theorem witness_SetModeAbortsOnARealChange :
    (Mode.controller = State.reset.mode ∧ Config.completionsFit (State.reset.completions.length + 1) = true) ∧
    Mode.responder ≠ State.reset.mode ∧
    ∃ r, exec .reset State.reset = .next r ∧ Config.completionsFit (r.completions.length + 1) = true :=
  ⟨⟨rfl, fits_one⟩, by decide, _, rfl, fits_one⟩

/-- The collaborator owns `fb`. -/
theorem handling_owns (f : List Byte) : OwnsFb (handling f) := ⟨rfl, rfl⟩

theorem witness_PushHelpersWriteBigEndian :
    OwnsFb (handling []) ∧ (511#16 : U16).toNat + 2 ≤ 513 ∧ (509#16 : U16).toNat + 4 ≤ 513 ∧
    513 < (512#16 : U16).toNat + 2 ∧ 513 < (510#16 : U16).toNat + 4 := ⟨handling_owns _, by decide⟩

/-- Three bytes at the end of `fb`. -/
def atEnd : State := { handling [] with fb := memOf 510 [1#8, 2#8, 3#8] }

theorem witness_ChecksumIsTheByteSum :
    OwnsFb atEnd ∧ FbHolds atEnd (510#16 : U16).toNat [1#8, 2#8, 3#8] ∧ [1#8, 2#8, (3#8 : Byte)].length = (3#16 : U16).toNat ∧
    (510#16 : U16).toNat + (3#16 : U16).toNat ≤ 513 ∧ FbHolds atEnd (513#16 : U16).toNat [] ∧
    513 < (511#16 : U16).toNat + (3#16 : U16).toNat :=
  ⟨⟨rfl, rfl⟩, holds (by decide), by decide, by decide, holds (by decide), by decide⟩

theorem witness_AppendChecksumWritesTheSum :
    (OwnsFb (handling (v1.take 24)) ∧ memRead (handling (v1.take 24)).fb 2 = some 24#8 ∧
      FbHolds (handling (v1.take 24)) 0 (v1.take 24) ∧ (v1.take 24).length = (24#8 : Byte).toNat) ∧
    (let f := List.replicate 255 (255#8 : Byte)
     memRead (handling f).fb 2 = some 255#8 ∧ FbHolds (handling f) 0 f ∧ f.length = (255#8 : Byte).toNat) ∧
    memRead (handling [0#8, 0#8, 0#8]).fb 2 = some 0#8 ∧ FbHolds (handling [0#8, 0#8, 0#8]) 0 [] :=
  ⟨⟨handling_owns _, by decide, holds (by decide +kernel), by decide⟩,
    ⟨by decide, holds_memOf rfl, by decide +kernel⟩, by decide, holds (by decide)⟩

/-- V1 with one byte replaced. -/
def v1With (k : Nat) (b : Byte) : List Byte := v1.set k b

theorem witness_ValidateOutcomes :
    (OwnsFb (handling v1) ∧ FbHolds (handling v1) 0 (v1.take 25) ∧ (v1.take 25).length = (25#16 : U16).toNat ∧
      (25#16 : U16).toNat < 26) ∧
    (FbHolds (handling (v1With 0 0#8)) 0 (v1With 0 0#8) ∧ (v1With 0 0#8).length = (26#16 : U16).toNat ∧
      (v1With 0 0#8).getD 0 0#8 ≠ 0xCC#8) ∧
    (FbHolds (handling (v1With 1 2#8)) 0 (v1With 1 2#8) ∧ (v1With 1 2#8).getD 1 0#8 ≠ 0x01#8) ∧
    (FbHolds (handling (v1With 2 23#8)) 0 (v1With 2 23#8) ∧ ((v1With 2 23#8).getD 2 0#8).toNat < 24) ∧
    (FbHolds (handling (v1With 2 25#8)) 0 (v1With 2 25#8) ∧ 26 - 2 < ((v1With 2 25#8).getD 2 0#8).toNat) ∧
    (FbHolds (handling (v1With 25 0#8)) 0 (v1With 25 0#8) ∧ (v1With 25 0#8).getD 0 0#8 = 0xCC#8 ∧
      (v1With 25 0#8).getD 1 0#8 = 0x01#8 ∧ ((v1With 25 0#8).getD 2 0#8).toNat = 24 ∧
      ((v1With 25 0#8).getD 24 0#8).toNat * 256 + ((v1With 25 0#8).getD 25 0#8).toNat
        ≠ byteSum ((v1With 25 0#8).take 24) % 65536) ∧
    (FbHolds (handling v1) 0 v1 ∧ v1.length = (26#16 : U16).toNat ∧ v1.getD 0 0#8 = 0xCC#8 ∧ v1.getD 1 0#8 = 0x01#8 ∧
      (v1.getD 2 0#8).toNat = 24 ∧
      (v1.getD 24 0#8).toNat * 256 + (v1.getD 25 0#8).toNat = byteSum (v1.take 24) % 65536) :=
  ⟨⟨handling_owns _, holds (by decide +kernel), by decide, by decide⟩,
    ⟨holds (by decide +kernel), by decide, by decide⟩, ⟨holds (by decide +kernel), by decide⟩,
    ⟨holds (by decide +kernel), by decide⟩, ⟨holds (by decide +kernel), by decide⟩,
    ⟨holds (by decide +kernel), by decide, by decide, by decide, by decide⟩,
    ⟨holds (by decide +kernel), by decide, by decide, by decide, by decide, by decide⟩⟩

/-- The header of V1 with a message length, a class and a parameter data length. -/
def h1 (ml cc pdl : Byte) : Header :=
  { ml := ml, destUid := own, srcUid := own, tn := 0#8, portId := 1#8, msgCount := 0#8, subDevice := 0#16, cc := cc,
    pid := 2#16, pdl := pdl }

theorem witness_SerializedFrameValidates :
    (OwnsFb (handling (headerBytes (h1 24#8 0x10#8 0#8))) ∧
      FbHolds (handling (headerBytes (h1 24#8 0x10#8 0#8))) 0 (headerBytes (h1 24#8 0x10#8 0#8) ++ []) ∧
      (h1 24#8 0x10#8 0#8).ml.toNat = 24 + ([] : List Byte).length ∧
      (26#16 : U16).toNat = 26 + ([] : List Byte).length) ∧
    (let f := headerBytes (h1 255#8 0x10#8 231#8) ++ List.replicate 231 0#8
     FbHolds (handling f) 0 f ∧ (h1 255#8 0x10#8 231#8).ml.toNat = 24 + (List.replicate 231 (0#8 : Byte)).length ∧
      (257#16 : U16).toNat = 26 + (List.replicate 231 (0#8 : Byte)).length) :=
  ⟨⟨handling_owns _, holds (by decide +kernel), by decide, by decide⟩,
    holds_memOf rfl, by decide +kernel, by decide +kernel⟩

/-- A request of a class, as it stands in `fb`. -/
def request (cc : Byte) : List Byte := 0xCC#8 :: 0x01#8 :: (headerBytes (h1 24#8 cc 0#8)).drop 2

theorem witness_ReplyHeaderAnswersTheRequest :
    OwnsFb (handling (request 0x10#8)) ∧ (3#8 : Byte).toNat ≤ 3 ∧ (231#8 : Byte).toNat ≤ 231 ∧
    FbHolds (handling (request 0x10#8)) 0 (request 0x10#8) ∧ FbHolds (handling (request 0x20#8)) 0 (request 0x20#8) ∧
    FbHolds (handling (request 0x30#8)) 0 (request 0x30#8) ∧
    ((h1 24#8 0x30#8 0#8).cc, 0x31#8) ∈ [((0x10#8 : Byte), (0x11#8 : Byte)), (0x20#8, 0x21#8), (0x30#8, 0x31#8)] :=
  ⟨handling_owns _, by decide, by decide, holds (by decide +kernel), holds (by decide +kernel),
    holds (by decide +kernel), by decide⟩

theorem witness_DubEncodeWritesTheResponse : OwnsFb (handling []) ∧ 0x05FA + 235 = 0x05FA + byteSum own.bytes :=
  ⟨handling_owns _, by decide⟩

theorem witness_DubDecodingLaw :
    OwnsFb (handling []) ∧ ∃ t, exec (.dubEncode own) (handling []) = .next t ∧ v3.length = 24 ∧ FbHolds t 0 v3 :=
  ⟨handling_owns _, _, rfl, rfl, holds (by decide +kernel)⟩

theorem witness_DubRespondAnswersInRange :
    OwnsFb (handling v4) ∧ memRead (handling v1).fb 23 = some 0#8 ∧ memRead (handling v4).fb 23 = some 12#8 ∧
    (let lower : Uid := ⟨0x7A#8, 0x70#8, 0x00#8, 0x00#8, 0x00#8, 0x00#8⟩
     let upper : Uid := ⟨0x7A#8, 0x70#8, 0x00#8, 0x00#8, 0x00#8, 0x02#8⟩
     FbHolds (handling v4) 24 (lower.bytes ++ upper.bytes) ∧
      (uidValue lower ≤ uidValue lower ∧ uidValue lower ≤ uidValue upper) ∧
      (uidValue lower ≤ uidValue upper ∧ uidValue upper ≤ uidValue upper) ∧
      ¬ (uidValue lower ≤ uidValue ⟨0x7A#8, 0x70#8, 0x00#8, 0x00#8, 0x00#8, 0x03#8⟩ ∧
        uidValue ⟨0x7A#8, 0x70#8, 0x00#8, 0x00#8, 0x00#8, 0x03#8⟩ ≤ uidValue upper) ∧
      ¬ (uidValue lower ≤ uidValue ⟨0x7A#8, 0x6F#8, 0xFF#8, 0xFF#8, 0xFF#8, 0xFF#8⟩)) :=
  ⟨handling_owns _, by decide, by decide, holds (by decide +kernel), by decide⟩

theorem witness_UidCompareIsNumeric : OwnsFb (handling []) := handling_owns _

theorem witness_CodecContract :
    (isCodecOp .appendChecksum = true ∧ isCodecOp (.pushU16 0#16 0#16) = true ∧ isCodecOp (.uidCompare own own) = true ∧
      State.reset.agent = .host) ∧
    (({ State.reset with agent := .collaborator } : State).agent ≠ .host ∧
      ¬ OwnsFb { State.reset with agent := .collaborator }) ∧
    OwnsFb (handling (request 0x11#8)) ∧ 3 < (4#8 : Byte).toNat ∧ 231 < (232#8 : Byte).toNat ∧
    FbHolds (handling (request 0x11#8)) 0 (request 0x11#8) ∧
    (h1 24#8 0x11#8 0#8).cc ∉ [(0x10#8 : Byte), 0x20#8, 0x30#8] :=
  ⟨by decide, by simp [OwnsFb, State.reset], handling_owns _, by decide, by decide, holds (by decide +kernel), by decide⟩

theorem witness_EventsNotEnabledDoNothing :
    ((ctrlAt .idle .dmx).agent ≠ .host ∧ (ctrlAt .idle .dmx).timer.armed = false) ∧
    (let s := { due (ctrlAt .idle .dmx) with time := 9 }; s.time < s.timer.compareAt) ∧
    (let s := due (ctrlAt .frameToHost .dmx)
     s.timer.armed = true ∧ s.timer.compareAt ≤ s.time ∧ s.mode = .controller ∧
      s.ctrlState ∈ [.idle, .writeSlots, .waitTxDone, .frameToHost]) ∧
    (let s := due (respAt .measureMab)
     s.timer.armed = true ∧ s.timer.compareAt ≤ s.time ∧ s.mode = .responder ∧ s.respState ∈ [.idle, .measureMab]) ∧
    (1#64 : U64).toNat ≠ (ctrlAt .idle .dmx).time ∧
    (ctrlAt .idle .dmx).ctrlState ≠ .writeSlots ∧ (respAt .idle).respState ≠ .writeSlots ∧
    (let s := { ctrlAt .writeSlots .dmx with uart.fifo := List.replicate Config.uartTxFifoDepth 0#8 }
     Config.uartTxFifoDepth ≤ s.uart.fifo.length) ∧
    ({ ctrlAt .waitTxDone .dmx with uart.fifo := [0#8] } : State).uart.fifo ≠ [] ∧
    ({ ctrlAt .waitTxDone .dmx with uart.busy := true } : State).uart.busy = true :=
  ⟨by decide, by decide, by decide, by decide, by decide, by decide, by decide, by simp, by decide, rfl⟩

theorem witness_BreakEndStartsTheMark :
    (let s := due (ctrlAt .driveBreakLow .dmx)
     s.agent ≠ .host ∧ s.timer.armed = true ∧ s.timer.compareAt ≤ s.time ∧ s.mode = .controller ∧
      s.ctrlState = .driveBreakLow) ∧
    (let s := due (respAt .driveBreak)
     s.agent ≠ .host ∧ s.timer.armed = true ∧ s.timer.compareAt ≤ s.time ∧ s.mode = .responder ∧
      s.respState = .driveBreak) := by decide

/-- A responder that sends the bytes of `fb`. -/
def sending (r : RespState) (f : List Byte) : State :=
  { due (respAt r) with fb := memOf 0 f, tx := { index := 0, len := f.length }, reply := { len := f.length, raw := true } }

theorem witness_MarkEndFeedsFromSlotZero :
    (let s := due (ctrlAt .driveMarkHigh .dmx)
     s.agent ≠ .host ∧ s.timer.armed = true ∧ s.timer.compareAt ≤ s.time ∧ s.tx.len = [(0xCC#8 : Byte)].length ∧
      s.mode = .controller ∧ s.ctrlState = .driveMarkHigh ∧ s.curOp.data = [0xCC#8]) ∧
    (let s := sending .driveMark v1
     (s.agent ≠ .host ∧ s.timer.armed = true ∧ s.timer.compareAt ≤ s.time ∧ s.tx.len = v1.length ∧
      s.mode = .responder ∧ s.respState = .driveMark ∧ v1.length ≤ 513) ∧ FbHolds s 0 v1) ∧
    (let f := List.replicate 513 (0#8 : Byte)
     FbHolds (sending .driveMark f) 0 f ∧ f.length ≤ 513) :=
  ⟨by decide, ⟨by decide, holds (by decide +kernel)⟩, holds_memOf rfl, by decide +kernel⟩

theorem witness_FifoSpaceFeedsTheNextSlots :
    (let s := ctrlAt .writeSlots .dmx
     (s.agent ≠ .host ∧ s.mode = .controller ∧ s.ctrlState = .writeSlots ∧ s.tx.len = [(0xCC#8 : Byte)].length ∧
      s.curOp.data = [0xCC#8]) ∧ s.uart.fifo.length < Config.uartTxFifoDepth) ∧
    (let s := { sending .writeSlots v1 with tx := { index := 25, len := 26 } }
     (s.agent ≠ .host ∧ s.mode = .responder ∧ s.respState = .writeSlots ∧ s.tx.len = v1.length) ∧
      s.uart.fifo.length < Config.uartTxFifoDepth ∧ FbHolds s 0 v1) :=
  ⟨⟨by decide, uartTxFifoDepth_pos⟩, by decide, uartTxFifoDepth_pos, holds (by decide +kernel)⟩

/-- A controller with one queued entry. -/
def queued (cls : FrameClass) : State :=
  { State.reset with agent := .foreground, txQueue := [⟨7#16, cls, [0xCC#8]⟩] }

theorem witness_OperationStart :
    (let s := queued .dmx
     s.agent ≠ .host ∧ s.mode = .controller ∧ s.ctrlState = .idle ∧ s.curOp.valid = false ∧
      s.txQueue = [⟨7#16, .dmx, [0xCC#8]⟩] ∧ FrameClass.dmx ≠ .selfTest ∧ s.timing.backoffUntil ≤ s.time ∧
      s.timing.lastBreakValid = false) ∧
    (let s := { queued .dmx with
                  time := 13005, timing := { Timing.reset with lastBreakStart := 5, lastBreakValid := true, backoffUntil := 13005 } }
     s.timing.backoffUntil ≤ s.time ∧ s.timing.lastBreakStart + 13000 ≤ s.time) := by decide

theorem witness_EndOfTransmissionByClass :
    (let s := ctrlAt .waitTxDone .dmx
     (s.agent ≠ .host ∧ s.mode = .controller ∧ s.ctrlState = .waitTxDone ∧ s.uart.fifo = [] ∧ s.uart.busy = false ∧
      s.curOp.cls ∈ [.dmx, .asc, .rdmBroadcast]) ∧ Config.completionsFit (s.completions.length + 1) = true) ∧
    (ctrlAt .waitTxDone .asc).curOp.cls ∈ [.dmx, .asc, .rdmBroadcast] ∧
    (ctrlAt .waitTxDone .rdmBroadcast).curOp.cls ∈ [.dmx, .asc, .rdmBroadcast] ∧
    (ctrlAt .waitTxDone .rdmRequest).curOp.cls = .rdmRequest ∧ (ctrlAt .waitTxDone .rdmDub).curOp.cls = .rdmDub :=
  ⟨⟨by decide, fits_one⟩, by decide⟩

════════════════════

# Description of the task
Show the lines of the entries that include the string "frameToHost", copying each in full.

# Response below
    (let s := due (ctrlAt .frameToHost .dmx)
      s.ctrlState ∈ [.idle, .writeSlots, .waitTxDone, .frameToHost]) ∧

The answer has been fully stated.